深夜,因為腦瘤的關系會出現四肢和胸腔的幻痛,許臨痛得在床上打滾,俞晨整夜陪護在旁。
等疼痛稍稍緩解,他催她回去睡覺,說道:“你不回去,家里的貓狗誰來照顧啊?”
她不斷用沾過溫水的毛巾為他擦身,回道:“我暫時把它們送到診所去了,現在心都放在你身上,哪有時間管它們,醫生說這個星期是恢復的關鍵期,你必須臥床靜躺,就看你的出血能不能自行吸收了…照顧你過了這一關,我才有信心照顧你過以后更多的關卡。”
想到自己連累了金花和順順,這人的臉上又露出愧疚。
俞晨笑道:“所以你要趕快好起來呀,你好了我就把它們接回家。”
許臨發現,俞晨對自己的照顧和照顧貓狗一樣,很講究方法與條理,嚴謹而一絲不茍。
這幾天她都在看護理學書籍,每天早上花三小時買菜做飯,剩下的時間都在醫院和他呆在一起,和他一起回憶過去的種種趣事。
偶爾暢想一下未來,并坦言自己沒有信心能生小孩更沒有信心能養小孩,不過如果萬一有了,她希望模樣長得像他…
恍然回到十五歲,有些“話癆”,有些“粘膩”,更多的,卻是倔強的相守與陪伴。
每天會在飯后一小時為許臨翻身拍背六次,每次十分鐘左右,從上到下撫抹,這樣一是活肺,二是促進他的血液循環。
在拍打時,許臨想咳嗽也盡量忍著,用溫水潤潤喉。
由于缺乏運動,他出現便秘,用力排便可能導致腦出血再次發生,俞晨就給許臨做各種各樣易于消化的魚肉粥,有時候給他把麥片打成粉熬成糊狀搭配蔬菜水果等。
許臨沒有使用通便藥物灌腸,也沒有便秘。
這些瑣事雖然不登大雅之堂,卻是康復的關鍵,俞晨就像劃考試要點一樣牢牢記住,并嚴格按照書上的要求實施。
閑暇時,她在他手腳上來回用手按摩,每次十五分鐘,不時會“獎賞”他一個吻,他不時會使出“龍爪手”抓一下她平坦的胸部,美其名曰:“也促進一下你的乳內靜脈血回流,這樣就能變得越來越大。

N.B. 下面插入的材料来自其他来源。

/-- Settles O57: every state of the run is a `Waiting` one, with the ring's content of the first. -/
theorem waitingGet1IsNeverAnswered : Obligations.WaitingGet1IsNeverAnswered := by
  intro n s w hi ha hrx hheld hdec hturns
  have hasleep : ∀ turn ∈ s.turns, wakes (.get1 true) turn = false := fun turn hmem => by
    match turn with
    | .arrive b => exact absurd hmem (hturns b)
    | .txFree _ | .consumer | .producer => rfl
  have hstart : Waiting w (.get1 true) s.cmds s :=
    ⟨hi, hheld, rfl, hdec, (waits_get1_iff s).2 ⟨ha, hrx⟩, hasleep⟩
  obtain ⟨t, hrun, hw, hrsp⟩ := hstart.runFor_next n
  obtain ⟨ha', hrx'⟩ := (waits_get1_iff t).1 hw.waits
  exact ⟨t, hrun, hw.held, hw.cmds, ha', hrx', hstart.get1_runFor_contents n hrun, hrsp⟩

/-! ### The stale counter (R225) -/

/-- A removal that takes a terminator leaves fewer of them. -/
theorem RingInv.residentTerms_dropOldest_lt (hi : RingInv s) {k : Nat} (hk : k ≤ s.count)
    (hterm : s.eom ∈ s.contents.take k) : (s.dropOldest k).residentTerms < s.residentTerms := by
  have hsum := hi.residentTerms_dropOldest hk
  have htaken : 0 < (s.contents.take k).count s.eom := List.count_pos_iff.2 hterm
  omega

/-- Taking `n` bytes of `Q` takes as many as there are. -/
theorem RingInv.take_min_count (hi : RingInv s) (n : Nat) :
    s.contents.take (min n s.count) = s.contents.take n := by
  rw [← hi.contents_length, ← List.take_eq_take_min]

/-- Settles O40: GET and POP1 remove the bytes and leave the counter. -/
theorem drainedTerminatorLeavesCounterStale : Obligations.DrainedTerminatorLeavesCounterStale := by
  intro s hi ha hmsgs
  refine ⟨fun n hterm => ⟨_, hi.exec_get_active n ha, rfl, ?_⟩,
    fun q hq => ⟨_, hi.execPop1_cons ha hq, rfl, ?_⟩⟩
  · rw [← hi.take_min_count] at hterm
    exact (hi.residentTerms_dropOldest_lt (Nat.min_le_right ..) hterm).trans_eq hmsgs.symm
  · have hk : 1 ≤ s.count := by rw [← hi.contents_length, hq]; simp
    have hterm : s.eom ∈ s.contents.take 1 := by simp [hq]
    exact (hi.residentTerms_dropOldest_lt hk hterm).trans_eq hmsgs.symm

/-! ### The full ring without a terminator (R226) -/

/-- Settles O52: RXEVT and GETMSG in the case of theirs that the stall is, then the two ways out. -/
theorem fullRingWithoutTerminatorStalls : Obligations.FullRingWithoutTerminatorStalls := by
  intro s hi ha hfull hterm
  refine ⟨fun hrx => exec_rxevt_full (hi.evtReq hrx) hfull,
    fun n => hi.exec_getmsg_missing n ha hterm, ⟨_, rfl, contents_of_count_zero rfl⟩,
    fun n hn => ⟨_, hi.exec_get_active n ha, ?_, rfl⟩⟩
  have hpos := s.cfg.capacity_pos
  have hroom : s.count - min n s.count < s.cfg.capacity := by omega
  exact hroom

end

end Sys2Proof.Machine
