-- ==== Sys2Proof/Tests/Slice0.lean ====
section
/-! SUPPORT. The package's own tests. Expected values come from spec/95_test_vectors.md (V and E numbers) or, for a word
written out bit by bit, from the encoding tables of spec/30_encoding.md. The last part has, for every statement with
hypotheses, states and operands that meet them. -/

namespace Sys2Proof.Tests

open Sys2Proof Sys2Proof.Machine

/-! ## Helpers -/

/-- The reset state with the bus answering as given. -/
def answering (os : List BusOutcome) : State := { State.reset with bus := ⟨os, 0⟩ }

/-- The latched state of V25, INIT_STATE = 0x0066, with the bus answering as given. -/
def latched (os : List BusOutcome) : State := { answering os with initState := ⟨.failed, some .nack, 6⟩ }

/-- The default build with INIT_FRAMING = SINGLE. -/
def singleBuild : Config := ⟨{ Params.default with initFraming := .single }, by decide⟩

/-- The default build with FLUSH_CMD_FRAMING = SEPARATE. -/
def separateBuild : Config := ⟨{ Params.default with flushFraming := .separate }, by decide⟩

/-- n acknowledged frames. -/
def acks (n : Nat) : List BusOutcome := List.replicate n .ack

/-- Does the outcome give a next state with the property? -/
def gives (o : Host.Outcome State Fault Refusal) (p : State → Bool) : Bool :=
  match o with
  | .next t => p t
  | .fault _ => false
  | .refused _ => false

theorem next_of_gives {o : Host.Outcome State Fault Refusal} {p : State → Bool} (h : gives o p = true) :
    ∃ t, o = .next t ∧ p t = true := by
  cases o with
  | next t => exact ⟨t, rfl, h⟩
  | fault r => cases h
  | refused r => cases h

/-- The bytes of the last response. -/
def lastResponse (s : State) : List Byte := ((s.responses.getLast?).map encodeResponse).getD []

/-- LOG as written frames. -/
def logText (s : State) : List String := s.log.map fun e => frameText e.frame

/-- The test font of 95_test_vectors.md part 2.7. -/
def testFont : Font := fun c r => if c = 0x41 then 0xFF else if c = 0x42 ∧ r = 0 then 0x80 else 0x00

/-! ## Well-formedness: one ill-formed term per check -/

/-- R65 (d): a payload longer than MAX_PAYLOAD (V22's limit of 4). -/
theorem test_illformed_payload_over_limit : (Instr.sendCmd (List.replicate 5 0xAE)).wellFormed 4 = false := by decide

theorem test_illformed_write_payload_over_limit :
    (Instr.write 0x3C 0x00 (List.replicate 5 0xAE)).wellFormed 4 = false := by decide

theorem test_illformed_data_payload_over_limit : (Instr.sendData (List.replicate 5 0xAE)).wellFormed 4 = false := by
  decide

/-- R63: L has 16 bits, whatever MAX_PAYLOAD is. -/
theorem test_illformed_payload_over_16_bits :
    ∃ payload : List Byte, payload.length = 65536 ∧ (Instr.sendCmd payload).wellFormed 100000 = false := by
  refine ⟨List.replicate 65536 0x00, List.length_replicate, ?_⟩
  simp only [Instr.wellFormed, payloadFits, List.length_replicate]
  decide

/-- R81: 18 entries exactly. -/
theorem test_illformed_table_of_17_steps :
    ({ Params.default with initTable := defaultInitTable.drop 1 } : Params).configure = none := by decide

/-- R81: no entry is empty. -/
theorem test_illformed_table_with_empty_step :
    ({ Params.default with initTable := defaultInitTable.set 6 [] } : Params).configure = none := by decide

/-- R81: no entry is longer than MAX_PAYLOAD. -/
theorem test_illformed_table_with_long_step :
    ({ Params.default with maxPayload := 72, initTable := defaultInitTable.set 6 (List.replicate 73 0x40) } : Params).configure
      = none := by decide

/-- R81: under SINGLE the concatenation fits MAX_PAYLOAD; the same table is well-formed under PER_STEP. -/
theorem test_illformed_single_table_too_long :
    ({ Params.default with
        maxPayload := 72, initFraming := .single, initTable := defaultInitTable.set 6 (List.replicate 46 0x40) } : Params).configure
      = none ∧
    ({ Params.default with
        maxPayload := 72, initFraming := .perStep, initTable := defaultInitTable.set 6 (List.replicate 46 0x40) } : Params).wellFormed
      = true := by decide
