-- ==== Sys2Proof/Machine/BitMove.lean ====
section
/-! DEFINITION. Bit manipulation and moves of the 1112 (46_bit_move.md): the shared operations, then one definition for
each instruction. -/

namespace Sys2Proof.Machine

/-- The value a bit operation leaves (R373 to R378). IBIT with no bit selected gives 0, as the formula and the indicators
of R376 have it, though R371 says that the modifying operations leave AR as it was there: the model's choice (log 40). -/
def bitResult (op : BitOp) (a m : Word) : Word :=
  match op with
  | .rbit => a &&& ~~~m
  | .sbit => a ||| m
  | .cbit => a ^^^ m
  | .ibit => a &&& m
  | .tsbt => a <<< 1
  | .tbit => a

/-- The common operation on the bits `m` (R372): CY tells whether any was not zero; TBIT writes no register and leaves NG,
ZE and OD free (R378, log 27). -/
def bitOperation (op : BitOp) (len : Word) (ar : RegNo) (m : Word) (s : State) : State :=
  let a := s.data len ar
  let s1 := { s with status := setFlag .cy (a &&& m != 0#16) s.status }
  if op = .tbit then (s1.freeNZO 0).advance len
  else { s1 with status := setNZO (bitResult op a m) s1.status }.put len ar (bitResult op a m)

/-- The word of bit number `n` (R371). -/
def bitMask (n : BitVec 4) : Word := 1#16 <<< n.toNat

/-- The form that names the bit by K (R371). On the other models the word is undefined (R116). -/
def bitByConstant (op : BitOp) (ar : RegNo) (k : BitVec 4) (s : State) : Outcome :=
  if s.par.model.scientific then .next (bitOperation op 2#16 ar (bitMask k) s)
  else undefinedWord (constantWord 4#4 0#1 op.code 1#1 ar k) s

/-- The form that names the bit by the low four bits of (XR) (R371). -/
def bitByRegister (op : BitOp) (ar xr : RegNo) (s : State) : Outcome :=
  if s.par.model.scientific then
    .next (bitOperation op 2#16 ar (bitMask ((s.countRegister xr).setWidth 4)) (s.afterCount xr))
  else undefinedWord (assemble 4#4 0#1 op.code 0#1 ar 0#1 xr) s

/-- The form that selects bits by a mask (R371). -/
def bitByMask (op : BitOp) (ar xr : RegNo) (mask : Word) (s : State) : Outcome :=
  if s.par.model.scientific then .next (bitOperation op 4#16 ar (maskOperand mask xr s) s)
  else undefinedWord (assemble 4#4 0#1 op.code 0#1 ar 1#1 xr) s

/-- The value a move delivers (R381 to R384). -/
def moveResult (op : MoveOp) (v : Word) : Word :=
  match op with
  | .negt => 0#16 - v
  | .cplm => ~~~v
  | .movp => if v.getLsbD 15 then 0#16 - v else v
  | .movn => if v.getLsbD 15 then v else 0#16 - v

/-- The common operation of the moves (R380). On the other models the word is undefined (R116). -/
def move (op : MoveOp) (ar xr : RegNo) (s : State) : Outcome :=
  if s.par.model.scientific then
    let r := moveResult op (s.data 2#16 xr)
    .next ({ s with status := setNZO r s.status }.put 2#16 ar r)
  else undefinedWord (assemble 4#4 0#1 7#3 op.iBit ar op.jBit xr) s

/-! ## The instructions -/

/-- RBIT, bit number K (R373). -/
def execRbitK (ar : RegNo) (k : BitVec 4) (s : State) : Outcome := bitByConstant .rbit ar k s

/-- RBIT, bit number in (XR) (R373). -/
def execRbitX (ar : RegNo) (xr : RegNo) (s : State) : Outcome := bitByRegister .rbit ar xr s

/-- RBIT, bits of a mask (R373). -/
def execRbitM (ar : RegNo) (xr : RegNo) (mask : Word) (s : State) : Outcome := bitByMask .rbit ar xr mask s

/-- SBIT, bit number K (R374). -/
def execSbitK (ar : RegNo) (k : BitVec 4) (s : State) : Outcome := bitByConstant .sbit ar k s

/-- SBIT, bit number in (XR) (R374). -/
def execSbitX (ar : RegNo) (xr : RegNo) (s : State) : Outcome := bitByRegister .sbit ar xr s

/-- SBIT, bits of a mask (R374). -/
def execSbitM (ar : RegNo) (xr : RegNo) (mask : Word) (s : State) : Outcome := bitByMask .sbit ar xr mask s

/-- CBIT, bit number K (R375). -/
def execCbitK (ar : RegNo) (k : BitVec 4) (s : State) : Outcome := bitByConstant .cbit ar k s

/-- CBIT, bit number in (XR) (R375). -/
def execCbitX (ar : RegNo) (xr : RegNo) (s : State) : Outcome := bitByRegister .cbit ar xr s

/-- CBIT, bits of a mask (R375). -/
def execCbitM (ar : RegNo) (xr : RegNo) (mask : Word) (s : State) : Outcome := bitByMask .cbit ar xr mask s

/-- IBIT, bit number K (R376). -/
def execIbitK (ar : RegNo) (k : BitVec 4) (s : State) : Outcome := bitByConstant .ibit ar k s

/-- IBIT, bit number in (XR) (R376). -/
def execIbitX (ar : RegNo) (xr : RegNo) (s : State) : Outcome := bitByRegister .ibit ar xr s

/-- IBIT, bits of a mask (R376). -/
def execIbitM (ar : RegNo) (xr : RegNo) (mask : Word) (s : State) : Outcome := bitByMask .ibit ar xr mask s

/-- TSBT, bit number K (R377). -/
def execTsbtK (ar : RegNo) (k : BitVec 4) (s : State) : Outcome := bitByConstant .tsbt ar k s

/-- TSBT, bit number in (XR) (R377). -/
def execTsbtX (ar : RegNo) (xr : RegNo) (s : State) : Outcome := bitByRegister .tsbt ar xr s

/-- TSBT, bits of a mask (R377). -/
def execTsbtM (ar : RegNo) (xr : RegNo) (mask : Word) (s : State) : Outcome := bitByMask .tsbt ar xr mask s

/-- TBIT, bit number K (R378). -/
def execTbitK (ar : RegNo) (k : BitVec 4) (s : State) : Outcome := bitByConstant .tbit ar k s

/-- TBIT, bit number in (XR) (R378). -/
def execTbitX (ar : RegNo) (xr : RegNo) (s : State) : Outcome := bitByRegister .tbit ar xr s

/-- TBIT, bits of a mask (R378). -/
def execTbitM (ar : RegNo) (xr : RegNo) (mask : Word) (s : State) : Outcome := bitByMask .tbit ar xr mask s

/-- NEGT (R381). -/
def execNegt (ar : RegNo) (xr : RegNo) (s : State) : Outcome := move .negt ar xr s

/-- CPLM (R382). -/
def execCplm (ar : RegNo) (xr : RegNo) (s : State) : Outcome := move .cplm ar xr s

/-- MOVP (R383). -/
def execMovp (ar : RegNo) (xr : RegNo) (s : State) : Outcome := move .movp ar xr s

/-- MOVN (R384). -/
def execMovn (ar : RegNo) (xr : RegNo) (s : State) : Outcome := move .movn ar xr s

end Sys2Proof.Machine
end

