-- ==== Sys2Proof/Machine/Double.lean ====
section
/-! DEFINITION. Double-length data, normalize and count, double-length shifts (47_normalize_dshift.md): the shared
operations, then one definition for each instruction. -/

namespace Sys2Proof.Machine

/-- The 31-bit number of a pair: the whole even word and bits 14..0 of the odd one (R400). -/
def pair31 (hi lo : Word) : BitVec 31 := hi ++ lo.extractLsb' 0 15

/-- The 32-bit string of a pair (R421). -/
def pair32 (hi lo : Word) : BitVec 32 := hi ++ lo

/-- `fixS` (R400): S' reflects S unless bits 14..0 of the odd word are all zeros, and is zero then. -/
def fixS (hi lo : Word) : Word := setBit 15 (lo.extractLsb' 0 15 != 0#15 && hi.getLsbD 15) lo

/-- The even word of a 31-bit number (R453). -/
def high31 (p : BitVec 31) : Word := p.extractLsb' 15 16

/-- The odd word of a 31-bit number, S' adjusted (R400, R453). -/
def low31 (p : BitVec 31) : Word := fixS (high31 p) ((p.extractLsb' 0 15).setWidth 16)

/-- The even word of a 32-bit string. -/
def high32 (d : BitVec 32) : Word := d.extractLsb' 16 16

/-- The odd word of a 32-bit string. -/
def low32 (d : BitVec 32) : Word := d.extractLsb' 0 16

/-- The pair that starts with register `r`, an even one, is written. -/
def State.setPair (s : State) (r : RegNo) (hi lo : Word) : State := (s.setReg r hi).setReg (oddRegister r) lo

/-! ## Normalize and count -/

/-- `step` until `done`, at most `n` times, and how many it took (R404). -/
def normalizeLoop {α : Type} (done : α → Bool) (step : α → α) (n : Nat) (a : α) : α × Nat :=
  match n with
  | 0 => (a, 0)
  | k + 1 =>
    if done a then (a, 0)
    else
      let r := normalizeLoop done step k (step a)
      (r.1, r.2 + 1)

/-- The stop condition of a single normalize (R405 to R408). -/
def normalizeDone (op : NormOp) (a : Word) : Bool :=
  match op with
  | .lan => a.getLsbD 15 != a.getLsbD 14
  | .lln => a.getLsbD 15
  | .ran => a.getLsbD 0
  | .rln => a.getLsbD 0

/-- The step of a single normalize (R405 to R408). -/
def normalizeStep (op : NormOp) (a : Word) : Word :=
  match op with
  | .lan => a <<< 1
  | .lln => a <<< 1
  | .ran => setBit 15 (a.getLsbD 15) (a >>> 1)
  | .rln => a >>> 1

/-- A single operand normalized, and the count of positions shifted; at most 15 (R404). -/
def normalized (op : NormOp) (a : Word) : Word × Nat := normalizeLoop (normalizeDone op) (normalizeStep op) 15 a

/-- The count is added to (XR) and the instruction ends. XR = 0 and XR among the shifted registers are not described:
the program counter, or that register, is free (R404, log 12). `shifted` tells whether XR was shifted. -/
def State.addCount (s : State) (xr : RegNo) (shifted : Bool) (n : Nat) : State :=
  if xr = 0#3 then (s.spend 1).setPc (s.freeAt 0)
  else if shifted then ((s.spend 1).setReg xr (s.freeAt 0)).advance 2#16
  else (s.setReg xr (s.reg xr + BitVec.ofNat 16 n)).advance 2#16

/-- The count is added to (XR) by an instruction whose result was a jump (AR = 0). -/
def State.addCountOnly (s : State) (xr : RegNo) (n : Nat) : State :=
  if xr = 0#3 then (s.spend 1).setPc (s.freeAt 0) else s.setReg xr (s.reg xr + BitVec.ofNat 16 n)

/-- Single normalize and count (R404). A zero operand sets only the status. -/
def normalize (op : NormOp) (ar xr : RegNo) (s : State) : State :=
  let a := s.data 2#16 ar
  if a = 0#16 then { s with status := setNZO 0#16 s.status }.advance 2#16
  else
    let r := normalized op a
    let s1 := { s with status := setNZO r.1 s.status }
    if ar = 0#3 then (s1.setPc r.1).addCountOnly xr r.2
    else (s1.setReg ar r.1).addCount xr (xr == ar) r.2

/-- A single normalize instruction; on the models without it the word is undefined (R116). -/
def normalizeSingle (op : NormOp) (ar xr : RegNo) (s : State) : Outcome :=
  if s.par.model.scientific then .next (normalize op ar xr s)
  else undefinedWord (assemble 10#4 0#1 op.code 0#1 ar 1#1 xr) s

/-- Double left or right arithmetic normalize on the 31-bit number (R409, R411). -/
def normalized31 (op : NormOp) (p : BitVec 31) : BitVec 31 × Nat :=
  match op with
  | .lan => normalizeLoop (fun p => p.getLsbD 30 != p.getLsbD 29) (fun p => p <<< 1) 31 p
  | .ran => normalizeLoop (fun p => p.getLsbD 0) (fun p => p.sshiftRight 1) 31 p
  | .lln => (p, 0)
  | .rln => (p, 0)

/-- Double left or right logical normalize on the 32-bit string (R410, R412). -/
def normalized32 (op : NormOp) (d : BitVec 32) : BitVec 32 × Nat :=
  match op with
  | .lln => normalizeLoop (fun d => d.getLsbD 31) (fun d => d <<< 1) 31 d
  | .rln => normalizeLoop (fun d => d.getLsbD 0) (fun d => d >>> 1) 31 d
  | .lan => (d, 0)
  | .ran => (d, 0)

/-- Is the double normalize arithmetic, on the 31-bit number? -/
def normalizeArithmetic (op : NormOp) : Bool :=
  match op with
  | .lan => true
  | .ran => true
  | .lln => false
  | .rln => false

/-- The zero test of a double normalize: S' is ignored by the arithmetic ones (R404, R409, R411). -/
def doubleZero (op : NormOp) (hi lo : Word) : Bool :=
  if normalizeArithmetic op then pair31 hi lo == 0#31 else pair32 hi lo == 0#32

/-- A pair normalized, S' adjusted by the arithmetic forms, and the count (R409 to R412). -/
def normalizedPair (op : NormOp) (hi lo : Word) : Word × Word × Nat :=
  if normalizeArithmetic op then
    let r := normalized31 op (pair31 hi lo)
    (high31 r.1, low31 r.1, r.2)
  else
    let r := normalized32 op (pair32 hi lo)
    (high32 r.1, low32 r.1, r.2)

/-- Double normalize and count of the pair that starts with `r` (R404). A zero operand sets only the status, and the
arithmetic forms clear S' (R409, R411). -/
def normalizeDouble (op : NormOp) (r xr : RegNo) (s : State) : State :=
  let hi := s.reg r
  let lo := s.reg (oddRegister r)
  if doubleZero op hi lo then
    ({ s with status := setNZOpair 0#16 0#16 s.status }.setReg (oddRegister r) 0#16).advance 2#16
  else
    let x := normalizedPair op hi lo
    ({ s with status := setNZOpair x.1 x.2.1 s.status }.setPair r x.1 x.2.1).addCount xr
      (xr == r || xr == oddRegister r) x.2.2

/-- A double-length instruction of class A: it traps on the models without it (R105, log 7), and a pair designator the
spec does not describe makes the word undefined (R116, R402, log 37). -/
def onPair (iw : Word) (ok : Bool) (s : State) (f : State → State) : Outcome :=
  if s.par.model.scientific then (if ok then .next (f s) else undefinedWord iw s)
  else takeUnimplemented iw s

/-- A double normalize instruction. -/
def normalizePair (op : NormOp) (ar xr : RegNo) (s : State) : Outcome :=
  onPair (assemble 10#4 1#1 op.code 0#1 ar 1#1 xr) (pairOk ar) s (normalizeDouble op ar xr)

/-! ## Double-length shifts -/

/-- The string a double shift moves, and the status word beside it. -/
structure Double (w : Nat) where
  d : BitVec w
  st : Word
  deriving DecidableEq, Repr

/-- One step of an arithmetic double shift on the 31-bit number (R430, R434): left with CY and OV, or right with the
sign. -/
def arithmeticStep (left : Bool) (x : Double 31) : Double 31 :=
  if left then
    { d := x.d <<< 1
      st := setFlag .cy (x.d.getLsbD 30) (setFlag .ov (getFlag .ov x.st || x.d.getLsbD 29 != x.d.getLsbD 30) x.st) }
  else { x with d := x.d.sshiftRight 1 }

/-- A bit put into a 32-bit string at bit `i`, which is 0 there. -/
def orBit32 (i : Nat) (b : Bool) (d : BitVec 32) : BitVec 32 := d ||| ((BitVec.ofBool b).setWidth 32 <<< i)

/-- One step of a logical double shift on the 32-bit string (R431 to R433, R435 to R437). The arithmetic operations have
none. -/
def logicalStep (op : ShiftOp) (x : Double 32) : Double 32 :=
  match op with
  | .lll => { d := orBit32 0 (getFlag .cy x.st) (x.d <<< 1), st := setFlag .cy (x.d.getLsbD 31) x.st }
  | .llo => { x with d := x.d <<< 1 }
  | .llc => { x with d := orBit32 0 (x.d.getLsbD 31) (x.d <<< 1) }
  | .rll => { d := orBit32 31 (getFlag .cy x.st) (x.d >>> 1), st := setFlag .cy (x.d.getLsbD 0) x.st }
  | .rlo => { x with d := x.d >>> 1 }
  | .rlc => { x with d := orBit32 31 (x.d.getLsbD 0) (x.d >>> 1) }
  | .lao => x
  | .rao => x

/-- A pair and the status after `n` steps of an arithmetic double shift, S' adjusted (R400, R421). -/
def arithmeticShift (left : Bool) (n : Nat) (hi lo st : Word) : Word × Word × Word :=
  let x := (arithmeticStep left)^[n] { d := pair31 hi lo, st := st }
  (high31 x.d, low31 x.d, x.st)

/-- A pair and the status after `n` steps of a double shift (R421). -/
def doubleShift (op : ShiftOp) (n : Nat) (hi lo st : Word) : Word × Word × Word :=
  match op with
  | .lao => arithmeticShift true n hi lo st
  | .rao => arithmeticShift false n hi lo st
  | .lll | .llo | .llc | .rll | .rlo | .rlc =>
    let x := (logicalStep op)^[n] { d := pair32 hi lo, st := st }
    (high32 x.d, low32 x.d, x.st)

/-- The skeleton of a double shift of the pair that starts with `r` (R421). -/
def shiftPair (op : ShiftOp) (r : RegNo) (n : Nat) (s : State) : State :=
  let x := doubleShift op n (s.reg r) (s.reg (oddRegister r)) s.status
  ({ s with status := setNZOpair x.1 x.2.1 x.2.2 }.setPair r x.1 x.2.1).advance 2#16

/-- The even register a two-bit pair designator names (R420). -/
def pairRegister (pair : BitVec 2) : RegNo := pair ++ 0#1

/-- Double Shift Immediate (R420). -/
def doubleByConstant (op : ShiftOp) (pair : BitVec 2) (k : BitVec 5) (s : State) : Outcome :=
  onPair (dshiftWordK op.code pair k) (pairFieldOk pair) s (shiftPair op (pairRegister pair) k.toNat)

/-- Double Shift Indexed: the count is the low five bits of (XR) (R420). -/
def doubleByRegister (op : ShiftOp) (ar xr : RegNo) (s : State) : Outcome :=
  onPair (assemble 10#4 1#1 op.code 0#1 ar 0#1 xr) (pairOk ar) s fun s0 =>
    shiftPair op ar ((s0.countRegister xr).setWidth 5).toNat (s0.afterCount xr)

/-! ## The instructions -/

/-- SLAN (R405). -/
def execSlan (ar : RegNo) (xr : RegNo) (s : State) : Outcome := normalizeSingle .lan ar xr s

/-- SLLN (R406). -/
def execSlln (ar : RegNo) (xr : RegNo) (s : State) : Outcome := normalizeSingle .lln ar xr s

/-- SRAN (R407). -/
def execSran (ar : RegNo) (xr : RegNo) (s : State) : Outcome := normalizeSingle .ran ar xr s

/-- SRLN (R408). -/
def execSrln (ar : RegNo) (xr : RegNo) (s : State) : Outcome := normalizeSingle .rln ar xr s

/-- DLAN (R409). -/
def execDlan (ar : RegNo) (xr : RegNo) (s : State) : Outcome := normalizePair .lan ar xr s

/-- DLLN (R410). -/
def execDlln (ar : RegNo) (xr : RegNo) (s : State) : Outcome := normalizePair .lln ar xr s

/-- DRAN (R411). -/
def execDran (ar : RegNo) (xr : RegNo) (s : State) : Outcome := normalizePair .ran ar xr s

/-- DRLN (R412). -/
def execDrln (ar : RegNo) (xr : RegNo) (s : State) : Outcome := normalizePair .rln ar xr s

/-- DLAO, count in K (R430). -/
def execDlaoK (pair : BitVec 2) (k : BitVec 5) (s : State) : Outcome := doubleByConstant .lao pair k s

/-- DLAO, count in (XR) (R430). -/
def execDlaoX (ar : RegNo) (xr : RegNo) (s : State) : Outcome := doubleByRegister .lao ar xr s

/-- DLLL, count in K (R431). -/
def execDlllK (pair : BitVec 2) (k : BitVec 5) (s : State) : Outcome := doubleByConstant .lll pair k s

/-- DLLL, count in (XR) (R431). -/
def execDlllX (ar : RegNo) (xr : RegNo) (s : State) : Outcome := doubleByRegister .lll ar xr s

/-- DLLO, count in K (R432). -/
def execDlloK (pair : BitVec 2) (k : BitVec 5) (s : State) : Outcome := doubleByConstant .llo pair k s

/-- DLLO, count in (XR) (R432). -/
def execDlloX (ar : RegNo) (xr : RegNo) (s : State) : Outcome := doubleByRegister .llo ar xr s

/-- DLLC, count in K (R433). -/
def execDllcK (pair : BitVec 2) (k : BitVec 5) (s : State) : Outcome := doubleByConstant .llc pair k s

/-- DLLC, count in (XR) (R433). -/
def execDllcX (ar : RegNo) (xr : RegNo) (s : State) : Outcome := doubleByRegister .llc ar xr s

/-- DRAO, count in K (R434). -/
def execDraoK (pair : BitVec 2) (k : BitVec 5) (s : State) : Outcome := doubleByConstant .rao pair k s

/-- DRAO, count in (XR) (R434). -/
def execDraoX (ar : RegNo) (xr : RegNo) (s : State) : Outcome := doubleByRegister .rao ar xr s

/-- DRLL, count in K (R435). -/
def execDrllK (pair : BitVec 2) (k : BitVec 5) (s : State) : Outcome := doubleByConstant .rll pair k s

/-- DRLL, count in (XR) (R435). -/
def execDrllX (ar : RegNo) (xr : RegNo) (s : State) : Outcome := doubleByRegister .rll ar xr s

/-- DRLO, count in K (R436). -/
def execDrloK (pair : BitVec 2) (k : BitVec 5) (s : State) : Outcome := doubleByConstant .rlo pair k s

/-- DRLO, count in (XR) (R436). -/
def execDrloX (ar : RegNo) (xr : RegNo) (s : State) : Outcome := doubleByRegister .rlo ar xr s

/-- DRLC, count in K (R437). -/
def execDrlcK (pair : BitVec 2) (k : BitVec 5) (s : State) : Outcome := doubleByConstant .rlc pair k s

/-- DRLC, count in (XR) (R437). -/
def execDrlcX (ar : RegNo) (xr : RegNo) (s : State) : Outcome := doubleByRegister .rlc ar xr s

end Sys2Proof.Machine
end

”
這時候俞晨就會“惡狠狠”回道:“那我揉揉你下面的肉丁,看看會不會變得腫起來!”
吳韓和王晞來過n次,沈曉桐和邢東起來過兩次,趙佳來過一次…
心外的同事一撥撥來探望,俞晨沒有再回避,而是坐在一邊沉默地低頭玩微信上的“跳箱子”。
既然害怕眾人的目光,那就暫且不看他們好了,但是這次,她絕對不會選擇逃避。
邢建國曾經把俞晨約到“兩兩”咖啡館,目光復雜地跟她說明了許臨的兩顆腦瘤是怎么回事,長在哪個區域,以后如果手術失敗的后遺癥會有哪些...等等等等。
俞晨專心聽完,對邢主任說道:“您放心吧,我不會離開他的。”
最后一撥是江文濤和妻子萌萌,在病房呆了五分鐘不到,江文濤對許臨吼道:“你如果要和這俞晨在一起,那以后你的事情我就不管了,看你到底能和這女人過出什么好日子!”
許臨剛輸完液,話都沒力氣說,不斷打嗝噯氣,一口黃水從嘴里嘔出來,看得蔡萌萌直犯惡心,捂著鼻子往后退。
俞晨坐在床邊不斷撫揉他的背,用紙巾幫他擦嘴,對江文濤說:“他需要安靜,你們沒有其他事情就走吧。”
江文濤怒氣沖沖哼了一聲,轉身走出房間,萌萌急忙在后面跟著。
許臨親昵地用手指勾了一下俞晨的耳垂,喘著氣,卻露出笑意。
俞晨作為家屬和許臨一起聽取了病況分析,他的海馬區又發現腫瘤,由于和星形瘤的位置相距太遠,需要做兩次手術,先取星形,后取海馬區的腫瘤。
崔教授也沒想到星形瘤惡化得這樣快,想來機器的判斷還是沒有專家的經驗精準。
俞晨心知很可能是因為自己的刺激,才讓許臨的病情發展得這樣快…
看到俞晨難受,許臨的手心覆在她手背上,輕聲說道:“沒關系的,醫生總會跟病人說手術最差的情況,他們這一招,對我不管用,嚇不到我。”
崔教授對俞晨強調手術后許臨很可能出現的癥狀,不管他變成什么樣子,俞晨都要每天喚醒他、安慰他、鼓勵他。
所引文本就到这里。